#### Task directions
Look through the records below for the line with "in naturals. -/" and the line with "exact Int.bmod_emod", then return those lines and all lines between, exactly.

Information given Start Marker

theorem exec_prn_of_lt {a : Byte} (s : State) (h : a.toNat < 8) :
    exec (.prn a) s = .next ((s.emit s.regs[a.toNat]).advance 2) :=
  (execPrn_eq a s).trans (dif_pos h)

/-- Settles O32: the advance leaves the registers as the write left them, so the read returns the byte written. -/
theorem ldiLoadsTheImmediate : Obligations.LdiLoadsTheImmediate := by
  intro a b s h
  have hread : readReg ((s.setReg a.toNat b h).advance 3) a = .ok b :=
    (readReg_congr (State.advance_regs _ 3) a).trans (readReg_setReg_same s b h)
  exact ⟨_, exec_ldi_of_lt b s h, rfl, hread⟩

/-- Settles O33: the emit and the advance are the two updates of the state that is stated (D17). -/
theorem prnEmitsTheRegister : Obligations.PrnEmitsTheRegister :=
  fun _ s h => exec_prn_of_lt s h

end Sys2Proof.Machine

/-! The ALU (42_alu.md): which operations it supports, the results reduced modulo 256 that ADD, SUB and MUL write, and
the flags that CMP sets. -/

namespace Sys2Proof.Machine

/-! ## UnsupportedOperation -/

/-- Neither a fetch nor an instruction raises UnsupportedOperation, and a step starts in `Running`. -/
theorem step_run_ne_unsupported {s t : State} (h : step s = .next t) (p : Nat) :
    t.run ≠ .faulted .unsupportedOperation p := by
  obtain ⟨hr, ⟨e, he, rfl⟩ | ⟨i, -, hi⟩⟩ := stepWith_eq_next.1 h
  · simp [fetch_error_ne_unsupported he]
  · obtain ⟨k, hk, rfl⟩ | ⟨-, rfl⟩ | hrun := exec_run_cases hi
    · simp [hk]
    · nofun
    · simp [hrun, hr]

/-- Settles O15: the ALU answers by its selector alone, and no step requests one that it does not implement (log
entry 20). -/
theorem unsupportedOperationIsUnreachable : Obligations.UnsupportedOperationIsUnreachable := by
  refine ⟨fun _ _ _ => rfl, fun op hop u v => ?_, fun s t p h => step_run_ne_unsupported h p⟩
  fin_cases hop <;> exact ⟨_, rfl⟩

/-! ## Operands that name registers -/

section
variable {a b : Byte} (s : State) (ha : a.toNat < 8) (hb : b.toNat < 8)

theorem exec_add_of_lt : exec (.add a b) s =
    .next ((s.setReg a.toNat (s.regs[a.toNat] + s.regs[b.toNat]) ha).advance 3) :=
  (execAdd_eq a b s).trans (dif_pos ⟨ha, hb⟩)

theorem exec_sub_of_lt : exec (.sub a b) s =
    .next ((s.setReg a.toNat (s.regs[a.toNat] - s.regs[b.toNat]) ha).advance 3) :=
  (execSub_eq a b s).trans (dif_pos ⟨ha, hb⟩)

theorem exec_mul_of_lt : exec (.mul a b) s =
    .next ((s.setReg a.toNat (s.regs[a.toNat] * s.regs[b.toNat]) ha).advance 3) :=
  (execMul_eq a b s).trans (dif_pos ⟨ha, hb⟩)

theorem exec_cmp_of_lt : exec (.cmp a b) s =
    .next ((s.setFl (compareFlags s.regs[a.toNat] s.regs[b.toNat])).advance 3) :=
  (execCmp_eq a b s).trans (dif_pos ⟨ha, hb⟩)

end

/-! ## ADD, SUB, MUL -/

/-- A difference of bytes is the integer difference modulo 256; the library's `BitVec.toNat_sub` says it in naturals. -/
theorem toNat_sub_eq_emod (u v : Byte) : ((u - v).toNat : Int) = ((u.toNat : Int) - (v.toNat : Int)) % 256 := by
  have hv := v.isLt
  rw [BitVec.toNat_sub]
  omega

/-- A signed byte that is an integer reduced to [-128,127] is that integer modulo 256. -/
theorem toInt_emod_of_eq_bmod {r : Byte} {x : Int} (h : r.toInt = x.bmod (2 ^ 8)) : r.toInt % 256 = x % 256 := by
  rw [h]
  exact Int.bmod_emod

/-- Settles O34: byte arithmetic is exact modulo 256 read unsigned and read signed, and the write and the advance are
the only updates. -/
theorem addSubMulWrapAndSetNoFlag : Obligations.AddSubMulWrapAndSetNoFlag := fun _ _ s ha hb =>
  ⟨⟨_, exec_add_of_lt s ha hb, BitVec.toNat_add .., toInt_emod_of_eq_bmod (BitVec.toInt_add ..)⟩,
    ⟨_, exec_sub_of_lt s ha hb, toNat_sub_eq_emod .., toInt_emod_of_eq_bmod (BitVec.toInt_sub ..)⟩,
    ⟨_, exec_mul_of_lt s ha hb, BitVec.toNat_mul .., toInt_emod_of_eq_bmod (BitVec.toInt_mul ..)⟩⟩

/-! ## CMP -/

theorem compareFlags_eq_eq {u v : Byte} : compareFlags u v = .eq ↔ u = v := by
  rw [← BitVec.toNat_inj, compareFlags]
  split_ifs with heq <;> simp [heq]

theorem compareFlags_eq_lt {u v : Byte} : compareFlags u v = .lt ↔ u.toNat < v.toNat := by
  rw [compareFlags]
  split_ifs with heq hlt
  · simp [heq]
  · simp [hlt]
  · simp [hlt]

theorem compareFlags_eq_gt {u v : Byte} : compareFlags u v = .gt ↔ v.toNat < u.toNat := by
  rw [compareFlags]
  split_ifs with heq hlt
  · simp [heq]
  · simp [hlt.le]
  · simp only [true_iff]
    omega

/-- Settles O35: CMP sets the flags of the comparison, each of which says how the two unsigned values compare (D7). -/
theorem cmpSetsExactlyOneFlag : Obligations.CmpSetsExactlyOneFlag := fun _ _ s ha hb =>
  ⟨_, exec_cmp_of_lt s ha hb, compareFlags_ne_none _ _, compareFlags_eq_eq, compareFlags_eq_lt, compareFlags_eq_gt⟩

end Sys2Proof.Machine

/-! Branches (43_branch.md): where JMP goes, and what the next step does at a target where no instruction fits. -/

namespace Sys2Proof.Machine

theorem exec_jmp_of_lt {a : Byte} (s : State) (h : a.toNat < 8) :
    exec (.jmp a) s = .next (s.setPc s.regs[a.toNat].toNat) :=
  (execJmp_eq a s).trans (dif_pos h)

/-- Settles O36: the pc is the one field that is set. -/
theorem jmpJumpsToTheRegister : Obligations.JmpJumpsToTheRegister :=
  fun _ s h => exec_jmp_of_lt s h

/-- At 254 and 255 the opcode byte is in range and its operand bytes are not, so the fetch faults; the opcode byte is
decoded first (R122, D3). -/
theorem step_of_pc_past_last {s : State} (hr : s.run = .running) (hge : 254 ≤ s.pc) (hlt : s.pc < 256) :
    step s = .next (s.raised (if decodeOpcode opcodeMap (s.mem.byte s.pc) = none then .invalidOpcode
      else .addressOutOfRange)) := by
  apply stepWith_of_fetch_error hr
  split_ifs with hop
  · exact fetch_eq_error.2 (.inr (.inl ⟨hlt, hop, rfl⟩))
  · exact fetch_eq_error.2 (.inr (.inr ⟨hge, hlt, hop, rfl⟩))

/-- Settles O38: JMP leaves `run` and memory alone, so the next step is in `Running` at the target (D3). -/
theorem jumpPastTheLastInstructionFaultsNext : Obligations.JumpPastTheLastInstructionFaultsNext :=
  fun _ s h hr hge => ⟨_, _, exec_jmp_of_lt s h, hr,
    step_of_pc_past_last (s := s.setPc _) hr hge (BitVec.isLt _), rfl⟩

end Sys2Proof.Machine

/-! Stack and subroutine call (44_stack_call.md): what PUSH, POP, CALL and RET do where none of them faults, and the two
stack laws R186 and R187. -/

namespace Sys2Proof.Machine

/-! ## The stack pointer among the registers -/

theorem ne_zero_of_one_le_toNat {v : Byte} (h : 1 ≤ v.toNat) : v ≠ 0 := by
  rintro rfl
  exact absurd h (by decide)

theorem ne_255_of_toNat_le_254 {v : Byte} (h : v.toNat ≤ 254) : v ≠ 255 := by
  rintro rfl
  exact absurd h (by decide)

/-- Moving the stack pointer leaves R0 to R6 alone. -/
theorem State.setSp_regs_of_lt (s : State) (v : Byte) {j : Nat} (hj : j < 7) : (s.setSp v).regs[j] = s.regs[j] :=
  Vector.getElem_set_ne (by decide) (hj.trans (by decide)) hj.ne'

/-- The registers are R0 to R6 and the stack pointer (10_state.md R32). -/
theorem State.regs_ext {s t : State} (h : ∀ j (hj : j < 7), t.regs[j] = s.regs[j]) (hsp : t.sp = s.sp) :
    t.regs = s.regs := by
  ext1 j hj
  obtain hlt | rfl : j < 7 ∨ j = 7 := by omega
  · exact h j hlt
  · exact hsp

/-! ## One byte pushed -/

/-- What PUSH and CALL share (R182, R184): the stack pointer decremented and `v` stored where it then points. -/
def State.pushByte (s : State) (v : Byte) : State :=
  (s.setSp (s.sp - 1)).setMem (s.mem.set (s.sp - 1).toNat v)

section
variable (s : State) (v : Byte)

theorem State.pushByte_sp : (s.pushByte v).sp = s.sp - 1 := s.setSp_sp (s.sp - 1)

theorem State.pushByte_sp_toNat (hsp : 1 ≤ s.sp.toNat) : (s.pushByte v).sp.toNat = s.sp.toNat - 1 := by
  rw [pushByte_sp, toNat_pred hsp]

theorem State.pushByte_regs_of_lt {j : Nat} (hj : j < 7) : (s.pushByte v).regs[j] = s.regs[j] :=
  s.setSp_regs_of_lt (s.sp - 1) hj

theorem State.pushByte_mem_wf (hs : s.mem.wf = true) : (s.pushByte v).mem.wf = true :=
  Memory.wf_set hs (BitVec.isLt _)

theorem State.pushByte_byte_sp (hs : s.mem.wf = true) :
    (s.pushByte v).mem.byte (s.pushByte v).sp.toNat = v := by
  rw [pushByte_sp]
  exact Memory.byte_set_same hs _ v

theorem State.pushByte_byte_of_ne (hs : s.mem.wf = true) {x : Nat} (hx : x ≠ (s.pushByte v).sp.toNat) :
    (s.pushByte v).mem.byte x = s.mem.byte x := by
  rw [pushByte_sp] at hx
  exact Memory.byte_set_of_ne hs v hx

end

/-! ## The instructions where they do not fault -/

section
variable {a : Byte} (s : State)

theorem exec_push_of_lt (ha : a.toNat < 8) (hsp : 1 ≤ s.sp.toNat) :
    exec (.push a) s = .next ((s.pushByte (s.setSp (s.sp - 1)).regs[a.toNat]).advance 2) :=
  (execPush_eq a s).trans ((if_neg (ne_zero_of_one_le_toNat hsp)).trans (dif_pos ha))

theorem exec_call_of_lt (ha : a.toNat < 8) (hsp : 1 ≤ s.sp.toNat) :
    exec (.call a) s =
      .next ((s.pushByte (returnAddress s)).setPc (s.setSp (s.sp - 1)).regs[a.toNat].toNat) :=
  (execCall_eq a s).trans ((if_neg (ne_zero_of_one_le_toNat hsp)).trans (dif_pos ha))

/-- POP to R0 to R6: the destination and the stack pointer are different registers. -/
theorem exec_pop_of_lt (ha : a.toNat < 7) (hsp : s.sp.toNat ≤ 254) :
    exec (.pop a) s =
      .next (((s.setReg a.toNat (s.mem.byte s.sp.toNat) (ha.trans (by decide))).setSp (s.sp + 1)).advance 2) := by
  have hkeep : (s.setReg a.toNat (s.mem.byte s.sp.toNat) (ha.trans (by decide))).sp = s.sp := by
    rw [State.setReg_sp, if_neg ha.ne]
  rw [exec, execPop_eq, dif_pos (ha.trans (by decide)), hkeep, if_neg (ne_255_of_toNat_le_254 hsp)]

Information given End Marker

#### Exercise result
/-- A difference of bytes is the integer difference modulo 256; the library's `BitVec.toNat_sub` says it in naturals. -/
theorem toNat_sub_eq_emod (u v : Byte) : ((u - v).toNat : Int) = ((u.toNat : Int) - (v.toNat : Int)) % 256 := by
  have hv := v.isLt
  rw [BitVec.toNat_sub]
  omega

/-- A signed byte that is an integer reduced to [-128,127] is that integer modulo 256. -/
theorem toInt_emod_of_eq_bmod {r : Byte} {x : Int} (h : r.toInt = x.bmod (2 ^ 8)) : r.toInt % 256 = x % 256 := by
  rw [h]
  exact Int.bmod_emod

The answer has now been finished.